Work request:
Please keep to the lines below from the one with "(setReg a v s).learnQ" through the one with "(setReg a v s).eth", and restate them word for word, ends included.

Source data
★ ★ ★ ★ ★
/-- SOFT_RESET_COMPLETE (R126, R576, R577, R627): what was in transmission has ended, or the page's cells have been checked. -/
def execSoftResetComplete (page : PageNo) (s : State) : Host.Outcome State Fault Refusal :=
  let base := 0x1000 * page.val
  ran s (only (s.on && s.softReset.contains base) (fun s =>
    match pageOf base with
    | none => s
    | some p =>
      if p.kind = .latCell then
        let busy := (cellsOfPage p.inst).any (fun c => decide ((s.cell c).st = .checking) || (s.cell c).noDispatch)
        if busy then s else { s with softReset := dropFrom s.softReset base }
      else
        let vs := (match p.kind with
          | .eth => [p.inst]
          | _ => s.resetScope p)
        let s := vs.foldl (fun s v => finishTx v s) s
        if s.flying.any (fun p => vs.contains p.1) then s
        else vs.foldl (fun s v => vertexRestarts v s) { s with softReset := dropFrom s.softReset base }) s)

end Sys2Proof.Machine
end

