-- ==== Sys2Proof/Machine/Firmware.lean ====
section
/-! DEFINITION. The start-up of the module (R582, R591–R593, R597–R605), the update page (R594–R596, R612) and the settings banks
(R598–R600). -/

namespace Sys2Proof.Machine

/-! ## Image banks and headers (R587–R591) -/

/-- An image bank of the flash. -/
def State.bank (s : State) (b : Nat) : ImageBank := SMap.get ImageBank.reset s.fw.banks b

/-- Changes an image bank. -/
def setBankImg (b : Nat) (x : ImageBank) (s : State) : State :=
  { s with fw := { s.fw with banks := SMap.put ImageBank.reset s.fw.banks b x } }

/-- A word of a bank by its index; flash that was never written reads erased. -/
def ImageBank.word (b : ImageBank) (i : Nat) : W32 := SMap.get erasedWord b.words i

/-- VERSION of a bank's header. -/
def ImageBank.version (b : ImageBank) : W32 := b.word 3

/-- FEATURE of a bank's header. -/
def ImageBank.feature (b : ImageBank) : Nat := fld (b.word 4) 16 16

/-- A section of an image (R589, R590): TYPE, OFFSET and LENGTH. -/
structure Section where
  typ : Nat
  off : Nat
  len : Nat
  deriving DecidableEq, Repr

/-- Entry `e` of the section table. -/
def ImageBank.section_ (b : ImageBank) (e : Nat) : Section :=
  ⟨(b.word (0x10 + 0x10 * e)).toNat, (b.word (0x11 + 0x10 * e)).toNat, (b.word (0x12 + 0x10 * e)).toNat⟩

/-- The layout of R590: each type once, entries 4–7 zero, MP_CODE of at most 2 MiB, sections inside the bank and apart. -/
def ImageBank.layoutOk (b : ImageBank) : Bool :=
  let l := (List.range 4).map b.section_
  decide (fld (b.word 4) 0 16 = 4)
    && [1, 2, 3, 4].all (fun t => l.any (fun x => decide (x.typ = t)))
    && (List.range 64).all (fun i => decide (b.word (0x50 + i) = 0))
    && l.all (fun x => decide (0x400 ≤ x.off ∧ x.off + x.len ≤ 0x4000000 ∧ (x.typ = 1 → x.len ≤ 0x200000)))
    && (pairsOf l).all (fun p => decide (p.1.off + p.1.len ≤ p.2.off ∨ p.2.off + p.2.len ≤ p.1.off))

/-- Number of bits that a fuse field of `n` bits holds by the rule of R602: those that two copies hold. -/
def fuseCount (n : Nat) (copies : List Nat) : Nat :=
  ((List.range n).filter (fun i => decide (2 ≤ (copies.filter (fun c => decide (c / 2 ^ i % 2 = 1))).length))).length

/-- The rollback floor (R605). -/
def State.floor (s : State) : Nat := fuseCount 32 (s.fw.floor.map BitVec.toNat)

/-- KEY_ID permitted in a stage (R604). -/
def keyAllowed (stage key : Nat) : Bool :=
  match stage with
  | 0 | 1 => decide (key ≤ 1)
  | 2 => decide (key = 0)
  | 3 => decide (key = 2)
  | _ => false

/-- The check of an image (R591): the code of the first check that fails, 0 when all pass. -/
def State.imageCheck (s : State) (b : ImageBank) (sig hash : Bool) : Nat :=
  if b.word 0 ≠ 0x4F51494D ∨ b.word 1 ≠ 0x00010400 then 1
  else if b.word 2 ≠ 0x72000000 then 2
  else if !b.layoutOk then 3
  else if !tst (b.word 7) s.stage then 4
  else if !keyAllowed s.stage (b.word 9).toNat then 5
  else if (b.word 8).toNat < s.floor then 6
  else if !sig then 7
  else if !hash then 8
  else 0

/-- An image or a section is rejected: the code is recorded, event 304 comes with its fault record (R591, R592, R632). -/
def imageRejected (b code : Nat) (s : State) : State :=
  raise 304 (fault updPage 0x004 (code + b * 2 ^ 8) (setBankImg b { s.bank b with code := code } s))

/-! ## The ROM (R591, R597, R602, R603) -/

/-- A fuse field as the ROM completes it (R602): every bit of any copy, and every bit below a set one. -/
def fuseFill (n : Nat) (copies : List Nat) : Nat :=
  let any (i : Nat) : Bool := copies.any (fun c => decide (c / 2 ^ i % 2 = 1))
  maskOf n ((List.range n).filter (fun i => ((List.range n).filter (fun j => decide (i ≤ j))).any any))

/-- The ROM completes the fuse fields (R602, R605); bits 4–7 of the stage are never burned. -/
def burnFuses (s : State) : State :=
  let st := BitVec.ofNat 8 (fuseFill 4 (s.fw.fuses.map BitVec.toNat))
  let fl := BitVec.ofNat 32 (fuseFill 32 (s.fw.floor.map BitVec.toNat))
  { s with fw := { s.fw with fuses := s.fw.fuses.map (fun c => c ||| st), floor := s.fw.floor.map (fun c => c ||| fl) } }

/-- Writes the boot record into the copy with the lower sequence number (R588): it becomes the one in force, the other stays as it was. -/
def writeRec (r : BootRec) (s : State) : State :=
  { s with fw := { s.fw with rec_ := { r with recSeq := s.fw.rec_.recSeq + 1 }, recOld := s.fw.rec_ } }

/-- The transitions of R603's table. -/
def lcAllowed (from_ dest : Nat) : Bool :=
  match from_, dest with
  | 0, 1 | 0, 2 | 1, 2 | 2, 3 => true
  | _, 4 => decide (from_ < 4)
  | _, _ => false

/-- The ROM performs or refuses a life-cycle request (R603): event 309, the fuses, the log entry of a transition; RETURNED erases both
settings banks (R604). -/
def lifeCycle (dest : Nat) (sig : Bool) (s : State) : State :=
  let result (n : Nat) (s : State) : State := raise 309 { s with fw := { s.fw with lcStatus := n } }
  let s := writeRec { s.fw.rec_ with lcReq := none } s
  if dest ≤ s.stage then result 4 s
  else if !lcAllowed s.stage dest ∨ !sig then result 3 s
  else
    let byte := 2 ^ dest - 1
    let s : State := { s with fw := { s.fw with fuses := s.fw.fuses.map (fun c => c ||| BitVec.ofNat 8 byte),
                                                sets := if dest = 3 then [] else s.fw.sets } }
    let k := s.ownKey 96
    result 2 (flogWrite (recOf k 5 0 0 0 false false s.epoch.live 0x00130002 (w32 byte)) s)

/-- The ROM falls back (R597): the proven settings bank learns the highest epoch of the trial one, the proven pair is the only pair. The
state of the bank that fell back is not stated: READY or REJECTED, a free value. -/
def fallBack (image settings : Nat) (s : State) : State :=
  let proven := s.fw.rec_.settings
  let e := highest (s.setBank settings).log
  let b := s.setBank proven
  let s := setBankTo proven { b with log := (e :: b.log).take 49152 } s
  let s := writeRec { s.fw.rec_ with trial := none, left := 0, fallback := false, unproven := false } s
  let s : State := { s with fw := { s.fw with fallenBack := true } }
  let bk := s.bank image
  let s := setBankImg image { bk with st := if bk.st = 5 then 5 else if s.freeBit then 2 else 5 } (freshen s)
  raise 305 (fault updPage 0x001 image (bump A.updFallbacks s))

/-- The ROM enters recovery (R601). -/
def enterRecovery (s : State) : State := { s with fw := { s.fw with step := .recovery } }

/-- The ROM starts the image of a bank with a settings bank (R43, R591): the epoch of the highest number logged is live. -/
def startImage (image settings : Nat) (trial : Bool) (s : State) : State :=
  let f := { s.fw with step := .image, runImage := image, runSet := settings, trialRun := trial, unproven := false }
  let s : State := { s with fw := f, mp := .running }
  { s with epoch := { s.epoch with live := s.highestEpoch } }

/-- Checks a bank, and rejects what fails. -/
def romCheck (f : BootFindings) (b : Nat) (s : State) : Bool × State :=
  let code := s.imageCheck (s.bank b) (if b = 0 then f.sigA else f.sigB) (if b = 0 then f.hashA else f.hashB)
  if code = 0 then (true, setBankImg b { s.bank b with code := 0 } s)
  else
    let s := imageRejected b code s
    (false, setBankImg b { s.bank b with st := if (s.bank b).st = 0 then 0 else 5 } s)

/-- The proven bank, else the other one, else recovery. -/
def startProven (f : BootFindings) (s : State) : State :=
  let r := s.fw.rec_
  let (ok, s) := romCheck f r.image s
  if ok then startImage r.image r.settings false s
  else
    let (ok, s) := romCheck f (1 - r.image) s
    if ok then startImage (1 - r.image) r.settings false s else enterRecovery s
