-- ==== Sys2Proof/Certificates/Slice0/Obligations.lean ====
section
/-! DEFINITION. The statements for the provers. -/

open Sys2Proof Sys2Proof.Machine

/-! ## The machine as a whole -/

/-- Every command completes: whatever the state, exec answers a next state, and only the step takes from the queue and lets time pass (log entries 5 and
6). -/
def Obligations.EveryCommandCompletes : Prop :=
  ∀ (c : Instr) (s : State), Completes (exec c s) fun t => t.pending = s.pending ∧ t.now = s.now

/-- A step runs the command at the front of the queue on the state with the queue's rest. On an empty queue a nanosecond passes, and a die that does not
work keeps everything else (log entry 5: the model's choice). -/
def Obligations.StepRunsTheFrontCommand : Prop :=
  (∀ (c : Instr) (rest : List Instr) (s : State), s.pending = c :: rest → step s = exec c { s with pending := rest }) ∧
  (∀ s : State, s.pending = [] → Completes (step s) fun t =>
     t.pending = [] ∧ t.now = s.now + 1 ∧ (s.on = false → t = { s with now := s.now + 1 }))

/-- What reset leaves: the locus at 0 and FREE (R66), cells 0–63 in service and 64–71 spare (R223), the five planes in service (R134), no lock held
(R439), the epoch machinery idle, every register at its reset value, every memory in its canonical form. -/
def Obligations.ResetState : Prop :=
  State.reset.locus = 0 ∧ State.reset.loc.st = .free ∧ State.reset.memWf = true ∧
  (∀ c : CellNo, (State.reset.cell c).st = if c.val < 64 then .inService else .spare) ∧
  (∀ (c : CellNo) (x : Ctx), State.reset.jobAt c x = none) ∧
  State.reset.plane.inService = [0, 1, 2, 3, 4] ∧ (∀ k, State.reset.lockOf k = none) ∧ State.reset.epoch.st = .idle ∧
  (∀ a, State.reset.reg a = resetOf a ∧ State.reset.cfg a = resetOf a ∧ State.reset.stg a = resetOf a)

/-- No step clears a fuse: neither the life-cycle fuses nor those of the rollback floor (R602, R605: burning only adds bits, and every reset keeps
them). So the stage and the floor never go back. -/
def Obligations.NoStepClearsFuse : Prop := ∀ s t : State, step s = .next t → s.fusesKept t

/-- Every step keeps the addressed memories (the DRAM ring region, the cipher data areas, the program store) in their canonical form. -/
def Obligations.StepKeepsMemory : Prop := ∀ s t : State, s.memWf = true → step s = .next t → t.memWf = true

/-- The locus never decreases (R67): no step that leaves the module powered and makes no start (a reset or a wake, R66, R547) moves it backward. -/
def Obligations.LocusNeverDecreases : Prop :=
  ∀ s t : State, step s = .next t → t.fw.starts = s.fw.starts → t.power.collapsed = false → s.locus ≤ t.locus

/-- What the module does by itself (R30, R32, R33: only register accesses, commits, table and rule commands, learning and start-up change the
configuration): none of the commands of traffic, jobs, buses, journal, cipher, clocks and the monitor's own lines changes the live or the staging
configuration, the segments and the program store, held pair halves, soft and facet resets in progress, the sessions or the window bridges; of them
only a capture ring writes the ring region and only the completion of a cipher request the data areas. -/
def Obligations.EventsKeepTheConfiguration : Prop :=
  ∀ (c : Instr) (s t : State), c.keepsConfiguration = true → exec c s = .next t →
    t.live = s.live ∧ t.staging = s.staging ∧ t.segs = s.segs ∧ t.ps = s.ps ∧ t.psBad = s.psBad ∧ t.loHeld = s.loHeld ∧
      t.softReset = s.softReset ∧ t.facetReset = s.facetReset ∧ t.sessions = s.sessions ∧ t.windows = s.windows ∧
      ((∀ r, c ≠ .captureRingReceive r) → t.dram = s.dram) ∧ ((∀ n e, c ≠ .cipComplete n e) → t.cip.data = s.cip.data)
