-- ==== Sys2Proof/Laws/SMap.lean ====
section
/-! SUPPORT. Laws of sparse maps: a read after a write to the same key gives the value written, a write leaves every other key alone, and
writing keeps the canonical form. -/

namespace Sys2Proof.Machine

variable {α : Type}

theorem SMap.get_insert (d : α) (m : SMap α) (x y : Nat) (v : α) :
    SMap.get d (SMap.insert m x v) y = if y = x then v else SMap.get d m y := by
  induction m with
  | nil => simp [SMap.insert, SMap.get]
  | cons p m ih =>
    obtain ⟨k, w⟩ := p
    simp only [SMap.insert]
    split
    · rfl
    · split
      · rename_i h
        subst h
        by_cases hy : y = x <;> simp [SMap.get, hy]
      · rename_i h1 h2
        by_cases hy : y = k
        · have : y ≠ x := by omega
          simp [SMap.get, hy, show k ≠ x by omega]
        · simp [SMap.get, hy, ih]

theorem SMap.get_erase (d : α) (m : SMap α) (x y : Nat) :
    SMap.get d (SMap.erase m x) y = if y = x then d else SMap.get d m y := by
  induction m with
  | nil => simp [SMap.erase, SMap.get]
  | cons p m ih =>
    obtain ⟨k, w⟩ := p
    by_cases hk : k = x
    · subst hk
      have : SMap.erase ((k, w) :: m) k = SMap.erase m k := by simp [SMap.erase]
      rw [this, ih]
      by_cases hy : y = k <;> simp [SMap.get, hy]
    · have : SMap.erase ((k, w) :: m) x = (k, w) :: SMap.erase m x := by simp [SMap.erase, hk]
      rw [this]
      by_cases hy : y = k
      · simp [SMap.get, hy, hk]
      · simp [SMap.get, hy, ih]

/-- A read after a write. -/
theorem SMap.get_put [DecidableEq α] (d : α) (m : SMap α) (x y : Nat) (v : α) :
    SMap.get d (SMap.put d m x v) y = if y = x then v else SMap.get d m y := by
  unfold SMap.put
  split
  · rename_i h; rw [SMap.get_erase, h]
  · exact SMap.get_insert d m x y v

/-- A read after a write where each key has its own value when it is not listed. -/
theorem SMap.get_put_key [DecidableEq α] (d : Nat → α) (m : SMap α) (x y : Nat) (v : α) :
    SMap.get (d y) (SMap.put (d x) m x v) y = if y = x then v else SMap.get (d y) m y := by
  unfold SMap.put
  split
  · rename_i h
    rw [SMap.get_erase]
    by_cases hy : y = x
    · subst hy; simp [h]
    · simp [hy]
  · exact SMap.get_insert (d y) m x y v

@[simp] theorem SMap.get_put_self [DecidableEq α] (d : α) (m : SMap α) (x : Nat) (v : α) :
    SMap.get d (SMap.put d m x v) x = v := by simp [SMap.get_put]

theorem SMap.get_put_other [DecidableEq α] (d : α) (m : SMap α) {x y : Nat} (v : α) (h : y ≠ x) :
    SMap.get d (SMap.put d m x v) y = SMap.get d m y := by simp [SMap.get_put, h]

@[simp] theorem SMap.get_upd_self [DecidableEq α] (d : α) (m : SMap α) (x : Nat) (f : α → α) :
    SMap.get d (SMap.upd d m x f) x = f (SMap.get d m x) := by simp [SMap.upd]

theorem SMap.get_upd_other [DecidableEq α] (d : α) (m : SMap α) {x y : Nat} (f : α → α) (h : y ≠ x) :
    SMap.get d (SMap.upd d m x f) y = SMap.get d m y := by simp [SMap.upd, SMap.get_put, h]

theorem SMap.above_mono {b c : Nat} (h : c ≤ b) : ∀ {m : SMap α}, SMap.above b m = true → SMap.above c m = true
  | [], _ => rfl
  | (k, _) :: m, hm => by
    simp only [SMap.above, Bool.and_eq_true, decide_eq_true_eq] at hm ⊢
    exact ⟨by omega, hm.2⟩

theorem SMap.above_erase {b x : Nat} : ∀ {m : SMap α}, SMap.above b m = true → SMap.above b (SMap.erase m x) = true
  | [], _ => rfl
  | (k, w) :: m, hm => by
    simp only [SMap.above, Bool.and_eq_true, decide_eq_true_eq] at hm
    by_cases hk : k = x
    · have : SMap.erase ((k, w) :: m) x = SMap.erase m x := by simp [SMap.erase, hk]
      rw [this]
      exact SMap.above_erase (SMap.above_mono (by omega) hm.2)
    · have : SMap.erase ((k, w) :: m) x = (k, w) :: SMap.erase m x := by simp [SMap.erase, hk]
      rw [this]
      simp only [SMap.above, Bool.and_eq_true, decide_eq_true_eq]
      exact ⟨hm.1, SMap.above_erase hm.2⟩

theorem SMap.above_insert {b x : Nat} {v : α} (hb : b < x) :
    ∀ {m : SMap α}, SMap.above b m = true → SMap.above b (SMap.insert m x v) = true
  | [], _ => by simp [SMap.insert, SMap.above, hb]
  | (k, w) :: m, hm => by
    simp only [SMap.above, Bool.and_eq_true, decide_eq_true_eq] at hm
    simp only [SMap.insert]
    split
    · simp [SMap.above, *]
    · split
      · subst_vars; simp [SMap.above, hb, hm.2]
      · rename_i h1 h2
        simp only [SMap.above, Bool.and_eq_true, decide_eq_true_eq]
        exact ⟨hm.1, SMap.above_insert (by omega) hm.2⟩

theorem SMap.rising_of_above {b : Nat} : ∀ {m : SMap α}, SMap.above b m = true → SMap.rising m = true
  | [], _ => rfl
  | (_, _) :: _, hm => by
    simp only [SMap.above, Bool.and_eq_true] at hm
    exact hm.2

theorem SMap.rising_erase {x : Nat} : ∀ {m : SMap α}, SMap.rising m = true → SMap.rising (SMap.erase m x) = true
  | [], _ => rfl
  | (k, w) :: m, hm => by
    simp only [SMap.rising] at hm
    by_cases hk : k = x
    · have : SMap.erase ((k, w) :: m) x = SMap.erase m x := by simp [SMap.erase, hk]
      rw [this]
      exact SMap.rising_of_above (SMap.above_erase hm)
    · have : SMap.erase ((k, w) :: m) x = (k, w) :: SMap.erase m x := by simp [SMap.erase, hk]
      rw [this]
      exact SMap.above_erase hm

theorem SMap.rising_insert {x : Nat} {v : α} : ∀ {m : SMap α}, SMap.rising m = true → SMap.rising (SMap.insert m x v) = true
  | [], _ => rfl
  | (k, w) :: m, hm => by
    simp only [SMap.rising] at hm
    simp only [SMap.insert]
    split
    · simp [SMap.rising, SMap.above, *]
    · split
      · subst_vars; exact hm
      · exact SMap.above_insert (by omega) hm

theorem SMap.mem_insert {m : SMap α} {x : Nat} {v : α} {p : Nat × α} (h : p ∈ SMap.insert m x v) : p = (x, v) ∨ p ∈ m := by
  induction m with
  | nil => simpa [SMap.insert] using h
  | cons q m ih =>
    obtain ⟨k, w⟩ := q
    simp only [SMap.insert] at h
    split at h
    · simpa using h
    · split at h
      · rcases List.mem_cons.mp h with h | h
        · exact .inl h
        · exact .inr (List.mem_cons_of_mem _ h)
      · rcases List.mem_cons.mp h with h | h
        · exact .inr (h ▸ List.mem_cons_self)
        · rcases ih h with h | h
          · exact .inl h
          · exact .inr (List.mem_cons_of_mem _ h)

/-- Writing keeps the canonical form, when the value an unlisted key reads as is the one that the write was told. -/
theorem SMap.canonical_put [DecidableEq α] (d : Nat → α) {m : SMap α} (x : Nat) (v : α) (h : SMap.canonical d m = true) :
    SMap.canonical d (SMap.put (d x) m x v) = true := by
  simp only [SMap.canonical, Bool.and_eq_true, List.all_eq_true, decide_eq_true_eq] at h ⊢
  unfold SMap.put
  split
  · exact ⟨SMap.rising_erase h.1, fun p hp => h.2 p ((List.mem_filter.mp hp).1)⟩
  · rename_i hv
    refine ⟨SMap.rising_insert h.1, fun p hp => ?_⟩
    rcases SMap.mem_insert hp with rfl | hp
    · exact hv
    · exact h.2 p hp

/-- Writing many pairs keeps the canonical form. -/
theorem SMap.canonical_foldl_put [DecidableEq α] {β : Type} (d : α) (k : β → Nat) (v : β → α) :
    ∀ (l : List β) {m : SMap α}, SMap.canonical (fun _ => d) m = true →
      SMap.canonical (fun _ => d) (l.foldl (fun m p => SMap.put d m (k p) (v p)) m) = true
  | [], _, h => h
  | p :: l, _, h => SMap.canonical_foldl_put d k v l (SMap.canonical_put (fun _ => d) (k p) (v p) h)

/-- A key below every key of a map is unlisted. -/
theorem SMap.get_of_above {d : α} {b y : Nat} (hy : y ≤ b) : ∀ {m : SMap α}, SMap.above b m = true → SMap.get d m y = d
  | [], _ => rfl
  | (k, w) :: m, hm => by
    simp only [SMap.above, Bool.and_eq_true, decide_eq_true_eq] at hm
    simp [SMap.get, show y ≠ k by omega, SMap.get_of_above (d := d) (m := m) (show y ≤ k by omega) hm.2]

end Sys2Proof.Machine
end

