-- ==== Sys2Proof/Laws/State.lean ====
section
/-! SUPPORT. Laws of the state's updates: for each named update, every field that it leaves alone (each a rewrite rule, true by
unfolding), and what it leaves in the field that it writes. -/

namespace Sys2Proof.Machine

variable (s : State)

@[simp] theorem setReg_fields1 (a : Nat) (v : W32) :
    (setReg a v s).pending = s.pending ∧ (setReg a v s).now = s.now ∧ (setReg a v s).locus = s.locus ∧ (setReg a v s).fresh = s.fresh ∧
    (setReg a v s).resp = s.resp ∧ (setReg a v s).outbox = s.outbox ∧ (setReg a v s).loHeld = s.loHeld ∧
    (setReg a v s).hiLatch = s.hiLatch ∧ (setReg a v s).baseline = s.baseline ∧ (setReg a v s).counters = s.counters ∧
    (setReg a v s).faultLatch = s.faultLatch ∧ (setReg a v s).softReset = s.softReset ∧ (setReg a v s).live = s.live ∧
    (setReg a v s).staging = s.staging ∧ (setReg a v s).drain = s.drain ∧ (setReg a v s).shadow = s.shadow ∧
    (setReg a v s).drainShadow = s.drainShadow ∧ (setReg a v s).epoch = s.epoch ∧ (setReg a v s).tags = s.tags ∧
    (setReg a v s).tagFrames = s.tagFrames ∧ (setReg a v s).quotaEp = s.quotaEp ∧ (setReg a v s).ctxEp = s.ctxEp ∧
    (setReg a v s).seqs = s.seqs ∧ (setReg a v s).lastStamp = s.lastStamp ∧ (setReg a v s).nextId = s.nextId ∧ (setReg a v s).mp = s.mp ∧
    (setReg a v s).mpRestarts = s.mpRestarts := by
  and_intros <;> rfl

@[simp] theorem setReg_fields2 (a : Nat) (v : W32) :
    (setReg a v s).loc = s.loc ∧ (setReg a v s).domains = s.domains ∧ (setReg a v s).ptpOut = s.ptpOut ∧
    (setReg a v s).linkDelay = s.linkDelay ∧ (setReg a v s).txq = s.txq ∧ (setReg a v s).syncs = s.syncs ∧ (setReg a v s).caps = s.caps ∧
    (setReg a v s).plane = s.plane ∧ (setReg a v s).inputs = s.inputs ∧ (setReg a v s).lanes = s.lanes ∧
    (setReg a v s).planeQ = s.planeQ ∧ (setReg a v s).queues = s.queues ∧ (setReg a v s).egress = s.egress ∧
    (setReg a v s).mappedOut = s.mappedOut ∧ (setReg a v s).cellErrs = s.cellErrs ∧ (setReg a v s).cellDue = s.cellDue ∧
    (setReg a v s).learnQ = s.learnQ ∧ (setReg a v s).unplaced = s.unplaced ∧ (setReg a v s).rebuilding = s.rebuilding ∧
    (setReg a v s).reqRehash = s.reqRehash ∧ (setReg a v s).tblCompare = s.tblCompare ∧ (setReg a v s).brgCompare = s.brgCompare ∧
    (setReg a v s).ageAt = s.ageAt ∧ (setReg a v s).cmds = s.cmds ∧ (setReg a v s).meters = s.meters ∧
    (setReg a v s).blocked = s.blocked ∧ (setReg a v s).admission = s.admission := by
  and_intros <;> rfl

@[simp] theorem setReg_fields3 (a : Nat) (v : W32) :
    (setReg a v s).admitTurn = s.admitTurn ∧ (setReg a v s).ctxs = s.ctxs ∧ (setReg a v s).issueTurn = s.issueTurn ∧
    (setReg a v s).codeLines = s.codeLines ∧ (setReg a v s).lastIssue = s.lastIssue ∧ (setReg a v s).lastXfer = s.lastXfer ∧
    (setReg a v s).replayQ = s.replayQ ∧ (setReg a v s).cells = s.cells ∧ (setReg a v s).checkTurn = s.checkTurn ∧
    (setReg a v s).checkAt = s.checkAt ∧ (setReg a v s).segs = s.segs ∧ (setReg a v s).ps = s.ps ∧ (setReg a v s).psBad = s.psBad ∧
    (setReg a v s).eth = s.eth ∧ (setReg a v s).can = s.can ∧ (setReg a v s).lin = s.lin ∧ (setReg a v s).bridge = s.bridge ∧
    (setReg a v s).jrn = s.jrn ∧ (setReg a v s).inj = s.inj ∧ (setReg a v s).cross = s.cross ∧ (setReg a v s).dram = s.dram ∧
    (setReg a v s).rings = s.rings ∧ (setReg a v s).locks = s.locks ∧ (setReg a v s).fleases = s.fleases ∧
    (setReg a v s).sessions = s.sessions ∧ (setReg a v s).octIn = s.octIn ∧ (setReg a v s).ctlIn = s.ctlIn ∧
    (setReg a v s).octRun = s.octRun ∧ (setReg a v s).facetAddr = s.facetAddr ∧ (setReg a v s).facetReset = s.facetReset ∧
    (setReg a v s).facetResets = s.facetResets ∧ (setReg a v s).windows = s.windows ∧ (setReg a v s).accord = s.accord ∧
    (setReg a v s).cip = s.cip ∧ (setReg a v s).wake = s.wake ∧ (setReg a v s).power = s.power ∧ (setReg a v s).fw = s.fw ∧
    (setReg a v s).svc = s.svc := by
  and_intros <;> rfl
★ ★ ★ ★ ★
Exercise response:
    (setReg a v s).learnQ = s.learnQ ∧ (setReg a v s).unplaced = s.unplaced ∧ (setReg a v s).rebuilding = s.rebuilding ∧
    (setReg a v s).reqRehash = s.reqRehash ∧ (setReg a v s).tblCompare = s.tblCompare ∧ (setReg a v s).brgCompare = s.brgCompare ∧
    (setReg a v s).ageAt = s.ageAt ∧ (setReg a v s).cmds = s.cmds ∧ (setReg a v s).meters = s.meters ∧
    (setReg a v s).blocked = s.blocked ∧ (setReg a v s).admission = s.admission := by
  and_intros <;> rfl

@[simp] theorem setReg_fields3 (a : Nat) (v : W32) :
    (setReg a v s).admitTurn = s.admitTurn ∧ (setReg a v s).ctxs = s.ctxs ∧ (setReg a v s).issueTurn = s.issueTurn ∧
    (setReg a v s).codeLines = s.codeLines ∧ (setReg a v s).lastIssue = s.lastIssue ∧ (setReg a v s).lastXfer = s.lastXfer ∧
    (setReg a v s).replayQ = s.replayQ ∧ (setReg a v s).cells = s.cells ∧ (setReg a v s).checkTurn = s.checkTurn ∧
    (setReg a v s).checkAt = s.checkAt ∧ (setReg a v s).segs = s.segs ∧ (setReg a v s).ps = s.ps ∧ (setReg a v s).psBad = s.psBad ∧
    (setReg a v s).eth = s.eth ∧ (setReg a v s).can = s.can ∧ (setReg a v s).lin = s.lin ∧ (setReg a v s).bridge = s.bridge ∧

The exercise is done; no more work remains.